Zelotti, sembrano collegarsi prevalentemente all'ambiente culturale e alla rete di contatti di Antonio Cappello. Il confronto tra le varie informazioni in nostro possesso ci aiuta a indagare un rapporto di interdipendenza tra ambito pubblico e committenza privata, che nel caso di Grimani e Cappello diventa particolarmente rilevante. Le due situazioni, pur diverse, manifestano caratteri e peculiarità che le rendono significative: se più nota e appariscente è quella di Vettore Grimani, non meno interessante è quella di Antonio Cappello. In un caso si tratta di un forte interesse che coinvolge l'intera famiglia,292 nell'altro invece si tratta di un'attenzione generata da contingenze professionali e sviluppatasi poi autonomamente. In questa maniera si possono comprendere peraltro alcuni aspetti relativi all'arrivo e alle prime commissioni di Battista Zelotti a Venezia.

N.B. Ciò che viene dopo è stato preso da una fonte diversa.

@[simp] theorem State.confirmClosed_frame (s : State) :
    (State.confirmClosed s).now = s.now ∧ (State.confirmClosed s).powered = s.powered ∧
    (State.confirmClosed s).freeCount = s.freeCount ∧ (State.confirmClosed s).store = s.store ∧
    (State.confirmClosed s).bypass = s.bypass ∧ (State.confirmClosed s).pending = s.pending ∧
    (State.confirmClosed s).bus.heard = s.bus.heard ∧ (State.confirmClosed s).bus.nextTick = s.bus.nextTick ∧
    (State.confirmClosed s).bus.resetAt = s.bus.resetAt ∧ (State.confirmClosed s).bus.duplicate = s.bus.duplicate ∧
    (State.confirmClosed s).port.lastMark = s.port.lastMark ∧ (State.confirmClosed s).port.status = s.port.status ∧
    (State.confirmClosed s).port.faultCount = s.port.faultCount ∧
    (State.confirmClosed s).roster.entries.length = s.roster.entries.length := by
  dsimp only [State.confirmClosed]
  simp

@[simp] theorem State.reportStuckOpen_frame (s : State) :
    (State.reportStuckOpen s).now = s.now ∧ (State.reportStuckOpen s).powered = s.powered ∧
    (State.reportStuckOpen s).freeCount = s.freeCount ∧ (State.reportStuckOpen s).store = s.store ∧
    (State.reportStuckOpen s).bypass = s.bypass ∧ (State.reportStuckOpen s).pending = s.pending ∧
    (State.reportStuckOpen s).bus.heard = s.bus.heard ∧ (State.reportStuckOpen s).bus.nextTick = s.bus.nextTick ∧
    (State.reportStuckOpen s).bus.resetAt = s.bus.resetAt ∧
    (State.reportStuckOpen s).bus.duplicate = s.bus.duplicate ∧
    (State.reportStuckOpen s).port.lastMark = s.port.lastMark ∧
    (State.reportStuckOpen s).port.status = s.port.status ∧
    (State.reportStuckOpen s).port.faultCount = s.port.faultCount ∧
    (State.reportStuckOpen s).roster.entries.length = s.roster.entries.length := by
  dsimp only [State.reportStuckOpen]
  simp

@[simp] theorem State.reportClosedFault_frame (s : State) :
    (State.reportClosedFault s).now = s.now ∧ (State.reportClosedFault s).powered = s.powered ∧
    (State.reportClosedFault s).freeCount = s.freeCount ∧ (State.reportClosedFault s).store = s.store ∧
    (State.reportClosedFault s).bypass = s.bypass ∧ (State.reportClosedFault s).pending = s.pending ∧
    (State.reportClosedFault s).bus.heard = s.bus.heard ∧ (State.reportClosedFault s).bus.nextTick = s.bus.nextTick ∧
    (State.reportClosedFault s).bus.resetAt = s.bus.resetAt ∧
    (State.reportClosedFault s).bus.duplicate = s.bus.duplicate ∧
    (State.reportClosedFault s).port.lastMark = s.port.lastMark ∧
    (State.reportClosedFault s).port.status = s.port.status ∧
    (State.reportClosedFault s).port.faultCount = s.port.faultCount ∧
    (State.reportClosedFault s).roster.entries.length = s.roster.entries.length := by
  dsimp only [State.reportClosedFault]; repeat' split
  all_goals simp

@[simp] theorem State.openCmd_frame (p : Purpose) (s : State) :
    (State.openCmd p s).now = s.now ∧ (State.openCmd p s).powered = s.powered ∧
    (State.openCmd p s).freeCount = s.freeCount ∧ (State.openCmd p s).bus = s.bus ∧
    (State.openCmd p s).roster = s.roster ∧ (State.openCmd p s).round = s.round ∧ (State.openCmd p s).plan = s.plan ∧
    (State.openCmd p s).store = s.store ∧ (State.openCmd p s).catcher = s.catcher ∧
    (State.openCmd p s).port = s.port ∧ (State.openCmd p s).pending = s.pending := by
  dsimp only [State.openCmd]; repeat' split
  all_goals simp

@[simp] theorem State.closeCmd_frame (s : State) :
    (State.closeCmd s).now = s.now ∧ (State.closeCmd s).powered = s.powered ∧
    (State.closeCmd s).freeCount = s.freeCount ∧ (State.closeCmd s).store = s.store ∧
    (State.closeCmd s).pending = s.pending ∧ (State.closeCmd s).bus.heard = s.bus.heard ∧
    (State.closeCmd s).bus.nextTick = s.bus.nextTick ∧ (State.closeCmd s).bus.resetAt = s.bus.resetAt ∧
    (State.closeCmd s).bus.duplicate = s.bus.duplicate ∧ (State.closeCmd s).port.lastMark = s.port.lastMark ∧
    (State.closeCmd s).port.status = s.port.status ∧ (State.closeCmd s).port.faultCount = s.port.faultCount ∧
    (State.closeCmd s).roster.entries.length = s.roster.entries.length := by
  dsimp only [State.closeCmd]; repeat' split
  all_goals simp

@[simp] theorem State.refuseStuckClosed_frame (s : State) :
    (State.refuseStuckClosed s).now = s.now ∧ (State.refuseStuckClosed s).powered = s.powered ∧
    (State.refuseStuckClosed s).freeCount = s.freeCount ∧ (State.refuseStuckClosed s).store = s.store ∧
    (State.refuseStuckClosed s).pending = s.pending ∧
    (State.refuseStuckClosed s).bus.heard = s.bus.heard ∧ (State.refuseStuckClosed s).bus.nextTick = s.bus.nextTick ∧
    (State.refuseStuckClosed s).bus.resetAt = s.bus.resetAt ∧
    (State.refuseStuckClosed s).bus.duplicate = s.bus.duplicate ∧
    (State.refuseStuckClosed s).port.lastMark = s.port.lastMark ∧
    (State.refuseStuckClosed s).port.status = s.port.status ∧
    (State.refuseStuckClosed s).port.faultCount = s.port.faultCount ∧
    (State.refuseStuckClosed s).roster.entries.length = s.roster.entries.length := by
  dsimp only [State.refuseStuckClosed]
  simp

@[simp] theorem State.reportStuckClosed_frame (s : State) :
    (State.reportStuckClosed s).now = s.now ∧ (State.reportStuckClosed s).powered = s.powered ∧
    (State.reportStuckClosed s).freeCount = s.freeCount ∧ (State.reportStuckClosed s).store = s.store ∧
    (State.reportStuckClosed s).pending = s.pending ∧
    (State.reportStuckClosed s).bus.heard = s.bus.heard ∧ (State.reportStuckClosed s).bus.nextTick = s.bus.nextTick ∧
    (State.reportStuckClosed s).bus.resetAt = s.bus.resetAt ∧
    (State.reportStuckClosed s).bus.duplicate = s.bus.duplicate ∧
    (State.reportStuckClosed s).port.lastMark = s.port.lastMark ∧
    (State.reportStuckClosed s).port.status = s.port.status ∧
    (State.reportStuckClosed s).port.faultCount = s.port.faultCount ∧
    (State.reportStuckClosed s).roster.entries.length = s.roster.entries.length := by
  dsimp only [State.reportStuckClosed]; repeat' split
  all_goals simp

@[simp] theorem State.takePending_frame (s : State) :
    (State.takePending s).now = s.now ∧ (State.takePending s).powered = s.powered ∧
    (State.takePending s).freeCount = s.freeCount ∧ (State.takePending s).bus = s.bus ∧
    (State.takePending s).roster = s.roster ∧ (State.takePending s).round = s.round ∧
    (State.takePending s).plan = s.plan ∧ (State.takePending s).store = s.store ∧
    (State.takePending s).catcher = s.catcher ∧ (State.takePending s).port = s.port ∧
    (State.takePending s).pending = s.pending := by
  dsimp only [State.takePending]; repeat' split
  all_goals simp

@[simp] theorem State.feedbackOpen_frame (s : State) :
    (State.feedbackOpen s).now = s.now ∧ (State.feedbackOpen s).powered = s.powered ∧
    (State.feedbackOpen s).freeCount = s.freeCount ∧ (State.feedbackOpen s).bus = s.bus ∧
    (State.feedbackOpen s).roster = s.roster ∧ (State.feedbackOpen s).round = s.round ∧
    (State.feedbackOpen s).plan = s.plan ∧ (State.feedbackOpen s).store = s.store ∧
    (State.feedbackOpen s).catcher = s.catcher ∧ (State.feedbackOpen s).port = s.port ∧
    (State.feedbackOpen s).pending = s.pending := by
  dsimp only [State.feedbackOpen]; repeat' split
  all_goals simp

@[simp] theorem State.feedbackClosed_frame (s : State) :
    (State.feedbackClosed s).now = s.now ∧ (State.feedbackClosed s).powered = s.powered ∧
    (State.feedbackClosed s).freeCount = s.freeCount ∧ (State.feedbackClosed s).store = s.store ∧
    (State.feedbackClosed s).pending = s.pending ∧ (State.feedbackClosed s).bus.heard = s.bus.heard ∧
    (State.feedbackClosed s).bus.nextTick = s.bus.nextTick ∧ (State.feedbackClosed s).bus.resetAt = s.bus.resetAt ∧
    (State.feedbackClosed s).bus.duplicate = s.bus.duplicate ∧
    (State.feedbackClosed s).port.lastMark = s.port.lastMark ∧ (State.feedbackClosed s).port.status = s.port.status ∧
    (State.feedbackClosed s).port.faultCount = s.port.faultCount ∧
    (State.feedbackClosed s).roster.entries.length = s.roster.entries.length := by
  dsimp only [State.feedbackClosed]; repeat' split
  all_goals simp

@[simp] theorem State.feedbackChange_frame (closed : Bool) (s : State) :
    (State.feedbackChange closed s).now = s.now ∧ (State.feedbackChange closed s).powered = s.powered ∧
    (State.feedbackChange closed s).freeCount = s.freeCount ∧ (State.feedbackChange closed s).store = s.store ∧
    (State.feedbackChange closed s).pending = s.pending ∧ (State.feedbackChange closed s).bus.heard = s.bus.heard ∧
    (State.feedbackChange closed s).bus.nextTick = s.bus.nextTick ∧
    (State.feedbackChange closed s).bus.resetAt = s.bus.resetAt ∧
    (State.feedbackChange closed s).bus.duplicate = s.bus.duplicate ∧
    (State.feedbackChange closed s).port.lastMark = s.port.lastMark ∧
    (State.feedbackChange closed s).port.status = s.port.status ∧
    (State.feedbackChange closed s).port.faultCount = s.port.faultCount ∧
    (State.feedbackChange closed s).roster.entries.length = s.roster.entries.length := by
  dsimp only [State.feedbackChange]; repeat' split
  all_goals simp
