/-- R66, R79: in a phase that clears it, no plan is in force, no candidate held and no switch record. -/
theorem State.enterBase_plan (p : Phase) (s : State) (h : p.clearsPlan = true) :
    (s.enterBase p).plan.inForce = none ∧ (s.enterBase p).plan.candidate = none ∧
    (s.enterBase p).plan.build = .none ∧ (s.enterBase p).plan.switchRecord = none := by
  have hw : ∀ r : State, r.walkOnEntry p = r := by cases p <;> simp_all [Phase.clearsPlan, State.walkOnEntry]
  have hd : p.drives = false := by cases p <;> simp_all [Phase.clearsPlan, Phase.drives]
  simp [State.enterBase, hw, State.blocksOnEntry, PlanUnit.onEntry, h, hd, PlanUnit.discard]

/-- R155: sending is barred in ISOLATED. -/
theorem State.barred_isolated {s : State} (h : s.round.phase = .isolated) : s.barred = true := by
  simp [State.barred, h]

/-- R155: sending is barred in JOINING until the join window has ended. -/
theorem State.barred_joining {s : State} (h : s.round.phase = .joining) (h2 : 0 < s.round.joinLeft) :
    s.barred = true := by
  simp [State.barred, h, h2]

/-- R155: sending is barred right after an entry to JOINING or ISOLATED. -/
theorem State.barred_of_entered {p : Phase} {s r : State} (h : p.outside = true)
    (hr : r.round = s.round.onEntry s.now s.params p) : r.barred = true := by
  cases p <;> simp only [Phase.outside, Bool.or_eq_true, beq_iff_eq, reduceCtorEq, or_self] at h
  · exact State.barred_joining (by rw [hr]; rfl) (by rw [hr]; exact Nat.zero_lt_succ 2)
  · exact State.barred_isolated (by rw [hr]; rfl)

/-- R155: on entry to JOINING or ISOLATED the queue is emptied, and nothing is queued. -/
theorem State.enterBase_bus_outside (p : Phase) (s : State) (h : p.outside = true) :
    (s.enterBase p).bus = (Bif.onEntry s.now p s.bus).emptied s.now := by
  have hp : (p == .settling) = false := by cases p <;> simp_all [Phase.outside]
  have hw : ∀ r : State, r.walkOnEntry p = r := by cases p <;> simp_all [Phase.outside, State.walkOnEntry]
  simp only [State.enterBase, State.framesOnEntry, h, hp, hw, State.when_true]
  unfold State.queueState
  rw [State.enqueue_barred]
  · simp [State.emptyQueue, State.blocksOnEntry]
    unfold State.leaveArming State.when
    repeat' split
    all_goals (simp [State.withdrawSteps, Bif.emptied, Bif.onEntry]; try rfl)
  · apply State.barred_of_entered (s := s) h
    simp [State.emptyQueue, State.blocksOnEntry, State.params]

/-- R8, R24, R27: the Roster Unit after an entry to JOINING or ISOLATED. -/
theorem State.enterBase_roster_outside (p : Phase) (s : State) (h : p.outside = true) :
    (s.enterBase p).roster = Roster.onEntry p s.roster := by
  have hp : (p == .settling) = false := by cases p <;> simp_all [Phase.outside]
  simp [State.enterBase, State.framesOnEntry, hp, State.blocksOnEntry]

/-! ## Writes that hand on no transition -/

/-- A phase in which an entry change makes no transition (R38). -/
def State.hearsChangesOnly (s : State) : Prop := s.round.phase.clearsPlan = true ∨ s.round.phase = .settling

La nostra indagine si appunterà proprio sulla figura di Antonio Cappello, sulla sua innata capacità di intessere rapporti, sulla sua abilità nel gestire i contatti, sul suo peso nel determinare le scelte. Grazie al suo pragmatismo e all'intesa professionale coi suoi collaboratori, le volontà oscillanti della pubblica committenza finalmente sembrano diventare progetti realizzabili.
292
L'amore per le arti e per l'antichità che animava il cardinale Domenico Grimani fu ereditato anche dai nipoti Vettore, Marco, Marino, Giovanni. Riflessi di questa cultura antiquariale e di questo gusto figurativo di matrice centro-italiana finirono per informare le tendenze artistiche veneziane. Il contributo di Vettore si riconosce soprattutto nelle iniziative di carattere pubblico. Non è possibile riferire completamente della densa bibliografia sull'argomento. Paschini, 1960; Foscari - Tafuri, 1982, pp. 100-123; Gullino, 2000; Lotto, 2003-2004, pp. 23-30; Bristot - Cadore, 2010, p.28-29.